The prestige of relationships has actually been examined by researchers for decades. Many researchers point to sociologist Émile Durkheim’s classical study of suicide and also social ties (1951) as a starting suggest for this job-related. Durkheim argued that being socially linked is imperative to achieving personal health. In reality, he argued that a perkid that has no close relationships is likely a perkid that is at danger for self-destruction. It is those relationships that offer a perboy meaning in their life. In various other words, self-destruction has a tendency to be higher among those who end up being disassociated from culture. What is exciting around that notion is when people are asked to describe the basic necessities for life—civilization will a lot of regularly say food, water, and also sanctuary, however hardly ever execute people list “close relationships” in the height 3. Yet time and also time aacquire, research study has demonstrated that we are social creatures and we need others to make it through and prosper. Another method of thinking around it is that cshed relationships are the emotional indistinguishable of food and also water; in various other words, these relationships are crucial for survival. Baumeister and Leary (1995) keep that people have fundamental requirements and one of them is the should belong; these requirements are what provides us humale and also give a feeling of objective and also identity to our lives (Brissette, Cohen, & Seeguy, 2000; Ryff, 1989).

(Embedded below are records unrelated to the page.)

-- ==== Sys2Proof/Machine/Dispatch.lean ====
section
/-! DEFINITION. One arm per instruction: phase 6 of a Step, execute (spec/40_step_cycle.md R87). -/

namespace Sys2Proof.Machine

def exec (i : Instr) (s : State) : Host.Outcome State Fault Refusal :=
  match i with
  | .cls => Sys2Proof.Machine.execCls s
  | .ret => Sys2Proof.Machine.execRet s
  | .jp nnn => Sys2Proof.Machine.execJp nnn s
  | .call nnn => Sys2Proof.Machine.execCall nnn s
  | .seImm x kk => Sys2Proof.Machine.execSeImm x kk s
  | .sneImm x kk => Sys2Proof.Machine.execSneImm x kk s
  | .seReg x y => Sys2Proof.Machine.execSeReg x y s
  | .ldImm x kk => Sys2Proof.Machine.execLdImm x kk s
  | .addImm x kk => Sys2Proof.Machine.execAddImm x kk s
  | .ldReg x y => Sys2Proof.Machine.execLdReg x y s
  | .orReg x y => Sys2Proof.Machine.execOrReg x y s
  | .andReg x y => Sys2Proof.Machine.execAndReg x y s
  | .xorReg x y => Sys2Proof.Machine.execXorReg x y s
  | .addReg x y => Sys2Proof.Machine.execAddReg x y s
  | .subReg x y => Sys2Proof.Machine.execSubReg x y s
  | .shr x y => Sys2Proof.Machine.execShr x y s
  | .subnReg x y => Sys2Proof.Machine.execSubnReg x y s
  | .shl x y => Sys2Proof.Machine.execShl x y s
  | .sneReg x y => Sys2Proof.Machine.execSneReg x y s
  | .ldI nnn => Sys2Proof.Machine.execLdI nnn s
  | .jpV0 nnn => Sys2Proof.Machine.execJpV0 nnn s
  | .rnd x kk => Sys2Proof.Machine.execRnd x kk s
  | .drw x y n => Sys2Proof.Machine.execDrw x y n s
  | .skp x => Sys2Proof.Machine.execSkp x s
  | .sknp x => Sys2Proof.Machine.execSknp x s
  | .ldVxDt x => Sys2Proof.Machine.execLdVxDt x s
  | .ldVxK x => Sys2Proof.Machine.execLdVxK x s
  | .ldDtVx x => Sys2Proof.Machine.execLdDtVx x s
  | .ldStVx x => Sys2Proof.Machine.execLdStVx x s
  | .addI x => Sys2Proof.Machine.execAddI x s
  | .ldF x => Sys2Proof.Machine.execLdF x s
  | .ldB x => Sys2Proof.Machine.execLdB x s
  | .storeRegs x => Sys2Proof.Machine.execStoreRegs x s
  | .loadRegs x => Sys2Proof.Machine.execLoadRegs x s

end Sys2Proof.Machine
end

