-- ==== Sys2Proof/Certificates/Slice0/Obligations.lean ====
section
/-! DEFINITION. The statements about the machine, for the provers. The tables of the spec that a statement rests on
are written out here again, with natural-number arithmetic, apart from the model's own decoder and meanings. -/

open Sys2Proof Sys2Proof.Machine

namespace Sys2Proof.Spec

/-! ## The opcode map (spec/30_encoding.md R61, R65) -/

/-- Field `x`, bits 11 to 8. -/
def x (w : Word) : Reg := ⟨w.toNat / 256 % 16, Nat.mod_lt _ (by decide)⟩
/-- Field `y`, bits 7 to 4. -/
def y (w : Word) : Reg := ⟨w.toNat / 16 % 16, Nat.mod_lt _ (by decide)⟩
/-- Field `n`, bits 3 to 0. -/
def n (w : Word) : Nat := w.toNat % 16
/-- Field `kk`, bits 7 to 0. -/
def kk (w : Word) : Byte := BitVec.ofNat 8 (w.toNat % 256)
/-- Field `nnn`, bits 11 to 0. -/
def nnn (w : Word) : Addr12 := BitVec.ofNat 12 (w.toNat % 4096)

/-- A row of R65: the mask, the match and the instruction with its operands. -/
structure Row where
  mask : Word
  pattern : Word
  instr : Word → Instr

/-- `op & mask == match` (R65). -/
def Row.selects (r : Row) (w : Word) : Prop := w &&& r.mask = r.pattern

/-- The 34 rows of R65. -/
def rows : List Row :=
  [⟨0xFFFF, 0x00E0, fun _ => .cls⟩, ⟨0xFFFF, 0x00EE, fun _ => .ret⟩,
   ⟨0xF000, 0x1000, fun w => .jp (nnn w)⟩, ⟨0xF000, 0x2000, fun w => .call (nnn w)⟩,
   ⟨0xF000, 0x3000, fun w => .seImm (x w) (kk w)⟩, ⟨0xF000, 0x4000, fun w => .sneImm (x w) (kk w)⟩,
   ⟨0xF00F, 0x5000, fun w => .seReg (x w) (y w)⟩, ⟨0xF000, 0x6000, fun w => .ldImm (x w) (kk w)⟩,
   ⟨0xF000, 0x7000, fun w => .addImm (x w) (kk w)⟩] ++
  [⟨0xF00F, 0x8000, fun w => .ldReg (x w) (y w)⟩, ⟨0xF00F, 0x8001, fun w => .orReg (x w) (y w)⟩,
   ⟨0xF00F, 0x8002, fun w => .andReg (x w) (y w)⟩, ⟨0xF00F, 0x8003, fun w => .xorReg (x w) (y w)⟩,
   ⟨0xF00F, 0x8004, fun w => .addReg (x w) (y w)⟩, ⟨0xF00F, 0x8005, fun w => .subReg (x w) (y w)⟩,
   ⟨0xF00F, 0x8006, fun w => .shr (x w) (y w)⟩, ⟨0xF00F, 0x8007, fun w => .subnReg (x w) (y w)⟩,
   ⟨0xF00F, 0x800E, fun w => .shl (x w) (y w)⟩, ⟨0xF00F, 0x9000, fun w => .sneReg (x w) (y w)⟩] ++
  [⟨0xF000, 0xA000, fun w => .ldI (nnn w)⟩, ⟨0xF000, 0xB000, fun w => .jpV0 (nnn w)⟩,
   ⟨0xF000, 0xC000, fun w => .rnd (x w) (kk w)⟩, ⟨0xF000, 0xD000, fun w => .drw (x w) (y w) (n w)⟩,
   ⟨0xF0FF, 0xE09E, fun w => .skp (x w)⟩, ⟨0xF0FF, 0xE0A1, fun w => .sknp (x w)⟩] ++
  [⟨0xF0FF, 0xF007, fun w => .ldVxDt (x w)⟩, ⟨0xF0FF, 0xF00A, fun w => .ldVxK (x w)⟩,
   ⟨0xF0FF, 0xF015, fun w => .ldDtVx (x w)⟩, ⟨0xF0FF, 0xF018, fun w => .ldStVx (x w)⟩,
   ⟨0xF0FF, 0xF01E, fun w => .addI (x w)⟩, ⟨0xF0FF, 0xF029, fun w => .ldF (x w)⟩,
   ⟨0xF0FF, 0xF033, fun w => .ldB (x w)⟩, ⟨0xF0FF, 0xF055, fun w => .storeRegs (x w)⟩,
   ⟨0xF0FF, 0xF065, fun w => .loadRegs (x w)⟩]

/-- A word that matches no row (R68). -/
def NoRow (w : Word) : Prop := ∀ r ∈ rows, ¬ r.selects w

/-! ## Words (R61, R62), by arithmetic -/

/-- The word of primary opcode `o` with the address `nnn`. -/
def wordNnn (o : Nat) (nnn : Addr12) : Word := BitVec.ofNat 16 (o * 4096 + nnn.toNat)
/-- The word of primary opcode `o` with the register `x` and the byte `kk`. -/
def wordXkk (o : Nat) (x : Reg) (kk : Nat) : Word := BitVec.ofNat 16 (o * 4096 + x.val * 256 + kk)
/-- The word of primary opcode `o` with the registers `x`, `y` and the nibble `n`. -/
def wordXyn (o : Nat) (x y : Reg) (n : Nat) : Word := BitVec.ofNat 16 (o * 4096 + x.val * 256 + y.val * 16 + n)

/-! ## Values -/

/-- A register as a number. -/
def val (s : State) (r : Reg) : Nat := (s.getV r).toNat

/-- The status that names a cause (R190). -/
def statusOf : Cause → Status
  | .stackOverflow => .stackOverflow
  | .stackUnderflow => .stackUnderflow
  | .addressFault => .addressFault

/-- The items a Step changes that the spec does not call state: its status and its inputs (R31, R89). -/
def portItems : List Item := [.status, .input, .pending, .draws]

/-- An address of the framebuffer, 0x0A0 to 0x19F (R41). -/
def InFb (a : Nat) : Prop := 0x0A0 ≤ a ∧ a ≤ 0x19F

/-- The key Ex9E and ExA1 test is down: bit `V[x][3:0]` of the keys (R170, R176). -/
def keyBit (s : State) (r : Reg) : Bool := s.input.keys.getLsbD (val s r % 16)

/-- Pixel (c, r) of the sprite of a Dxyn at `s` (R162): bit `7 - c` of the byte at I + r. -/
def spriteBit (s : State) (r c : Nat) : Bool := (s.mem.read (s.i.toNat + r)).getLsbD (7 - c)

/-- Screen pixel (px, py) is lit (R44): bit `7 - px mod 8` of the byte at 0x0A0 + 8 py + px / 8. -/
def lit (s : State) (px py : Nat) : Bool := (s.mem.read (0x0A0 + py * 8 + px / 8)).getLsbD (7 - px % 8)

Given that close relationships are so important to well-being, it is necessary to ask just how interindividual relationships start. What makes us like or love one perchild yet not another? Why is it that as soon as negative points occur, we typically desire to talk to our friends or household around the situation? Though these are challenging concerns to answer because relationships are facility and also unique, this module will certainly study exactly how relationships begin; the affect of innovation on relationships; and also why coemployees, acquaintances, friends, household, and intimate partners are so necessary in our lives.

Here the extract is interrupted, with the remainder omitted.